/-! ### What the display and the bus see -/

/-- R41: the locations the requests reach. BUS_WRITE writes and BUS_READ reads the one location it names; EXP_CONFIG writes the five
registers of its device; the LCD requests write the LCD device's port-B data register alone; the PANEL requests read the PANEL
device's port A and write its port B. -/
def Obligations.RequestsReachOnlyTheirLocations : Prop :=
  ∀ (cfg : Config) (i : Instr) (u : MicroOp), (requestRow i).isSome = true → u ∈ expand cfg i →
    match i with
    | .busWrite d reg v => u = .busWrite d reg v
    | .busRead d reg => u = .busRead d reg
    | .expConfig d => ∃ reg v, u = .busWrite d reg v ∧
        reg ∈ [cfg.regDirA, cfg.regPolA, cfg.regPupA, cfg.regDirB, cfg.regDataB]
    | .panelReadButtons => u = .busRead .panel cfg.regDataA
    | .panelWriteLights v => u = .busWrite .panel cfg.regDataB v
    | _ => (∃ v, u = .busWrite .lcd cfg.regDataB v) ∨ ∃ ms, u = .delay ms

/-- R113: a completed transfer latches exactly one nibble, the selector's and the nibble sent, at its second write, whatever was drawn
before it; its first write latches nothing; both writes carry the same data and selector bits. -/
def Obligations.TransferLatchesItsNibble : Prop :=
  ∀ (cfg : Config) (d : FirstDraw) (sel : Selector) (n : Nibble) (as : List BusAnswer), cfg.wf →
    latched cfg d (uopEvents (xfer cfg sel n) as) = [{ sel := sel, n := n }] ∧
      latched cfg d (uopEvents ((xfer cfg sel n).take 1) as) = [] ∧
      portb cfg sel n true &&& ~~~cfg.enMask = portb cfg sel n false

/-- R69, R70: what the controller latches during an LCD_INIT is, as codes, the nibble 0x3 three times, the nibble 0x2, function set,
display on with the cursor off, entry mode, clear, and return home where the parameter asks for it. A reader of any trace forms bytes
from consecutive pairs starting at the fifth nibble since an LCD_INIT began: those of its instructions, and then every byte of an
LCD_INSTR_BYTE, in R70's list or not. A request that is refused, an LCD_INIT above all, begins nothing: the bytes read stay. -/
def Obligations.InitSendsItsCodes : Prop :=
  ∀ (cfg : Config) (d : FirstDraw) (as : List BusAnswer), cfg.wf →
    displayCodes (latched cfg d (uopEvents (expand cfg .lcdInit) as)) =
      ([Instr.init8bit, .init8bit, .init8bit, .set4bit, .functionSet, .displayOnCursorOff, .entryModeInc, .clearDisplay]
        ++ (if cfg.initFinalHome then [Instr.returnHome] else [])).map Decoded.ok ∧
    (∀ (pre : List Event) (b : Byte) (as' : List BusAnswer),
      bytesSinceInit cfg d (pre ++ [.req 0x800000 []] ++ uopEvents (expand cfg .lcdInit) as
          ++ [.done none, .req (requestOf cfg (.lcdInstrByte b)).word []] ++ uopEvents (expand cfg (.lcdInstrByte b)) as'
          ++ [.done none]) =
        some ([0x28, 0x0C, 0x06, 0x01] ++ (if cfg.initFinalHome then [0x02] else []) ++ [b])) ∧
    ∀ (tr : List Event) (w : ReqWord) (p : List Byte),
      (∀ c, bytesSinceInit cfg d (tr ++ [.req w p, .flt c]) = bytesSinceInit cfg d tr) ∧
        bytesSinceInit cfg d (tr ++ [.req w p, .fltFaulted]) = bytesSinceInit cfg d tr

************

*REQUIRED WORK*:
Every record above needs to be copied exactly.

*RESULT OF THIS EXERCISE*:
/-! ### What the display and the bus see -/

/-- R41: the locations the requests reach. BUS_WRITE writes and BUS_READ reads the one location it names; EXP_CONFIG writes the five
registers of its device; the LCD requests write the LCD device's port-B data register alone; the PANEL requests read the PANEL
device's port A and write its port B. -/
def Obligations.RequestsReachOnlyTheirLocations : Prop :=
  ∀ (cfg : Config) (i : Instr) (u : MicroOp), (requestRow i).isSome = true → u ∈ expand cfg i →
    match i with
    | .busWrite d reg v => u = .busWrite d reg v
    | .busRead d reg => u = .busRead d reg
    | .expConfig d => ∃ reg v, u = .busWrite d reg v ∧
        reg ∈ [cfg.regDirA, cfg.regPolA, cfg.regPupA, cfg.regDirB, cfg.regDataB]
    | .panelReadButtons => u = .busRead .panel cfg.regDataA
    | .panelWriteLights v => u = .busWrite .panel cfg.regDataB v
    | _ => (∃ v, u = .busWrite .lcd cfg.regDataB v) ∨ ∃ ms, u = .delay ms

/-- R113: a completed transfer latches exactly one nibble, the selector's and the nibble sent, at its second write, whatever was drawn
before it; its first write latches nothing; both writes carry the same data and selector bits. -/
def Obligations.TransferLatchesItsNibble : Prop :=
  ∀ (cfg : Config) (d : FirstDraw) (sel : Selector) (n : Nibble) (as : List BusAnswer), cfg.wf →
    latched cfg d (uopEvents (xfer cfg sel n) as) = [{ sel := sel, n := n }] ∧
      latched cfg d (uopEvents ((xfer cfg sel n).take 1) as) = [] ∧
      portb cfg sel n true &&& ~~~cfg.enMask = portb cfg sel n false

/-- R69, R70: what the controller latches during an LCD_INIT is, as codes, the nibble 0x3 three times, the nibble 0x2, function set,
display on with the cursor off, entry mode, clear, and return home where the parameter asks for it. A reader of any trace forms bytes
from consecutive pairs starting at the fifth nibble since an LCD_INIT began: those of its instructions, and then every byte of an
LCD_INSTR_BYTE, in R70's list or not. A request that is refused, an LCD_INIT above all, begins nothing: the bytes read stay. -/
def Obligations.InitSendsItsCodes : Prop :=
  ∀ (cfg : Config) (d : FirstDraw) (as : List BusAnswer), cfg.wf →
    displayCodes (latched cfg d (uopEvents (expand cfg .lcdInit) as)) =
      ([Instr.init8bit, .init8bit, .init8bit, .set4bit, .functionSet, .displayOnCursorOff, .entryModeInc, .clearDisplay]
        ++ (if cfg.initFinalHome then [Instr.returnHome] else [])).map Decoded.ok ∧
    (∀ (pre : List Event) (b : Byte) (as' : List BusAnswer),
      bytesSinceInit cfg d (pre ++ [.req 0x800000 []] ++ uopEvents (expand cfg .lcdInit) as
          ++ [.done none, .req (requestOf cfg (.lcdInstrByte b)).word []] ++ uopEvents (expand cfg (.lcdInstrByte b)) as'
          ++ [.done none]) =
        some ([0x28, 0x0C, 0x06, 0x01] ++ (if cfg.initFinalHome then [0x02] else []) ++ [b])) ∧
    ∀ (tr : List Event) (w : ReqWord) (p : List Byte),
      (∀ c, bytesSinceInit cfg d (tr ++ [.req w p, .flt c]) = bytesSinceInit cfg d tr) ∧
        bytesSinceInit cfg d (tr ++ [.req w p, .fltFaulted]) = bytesSinceInit cfg d tr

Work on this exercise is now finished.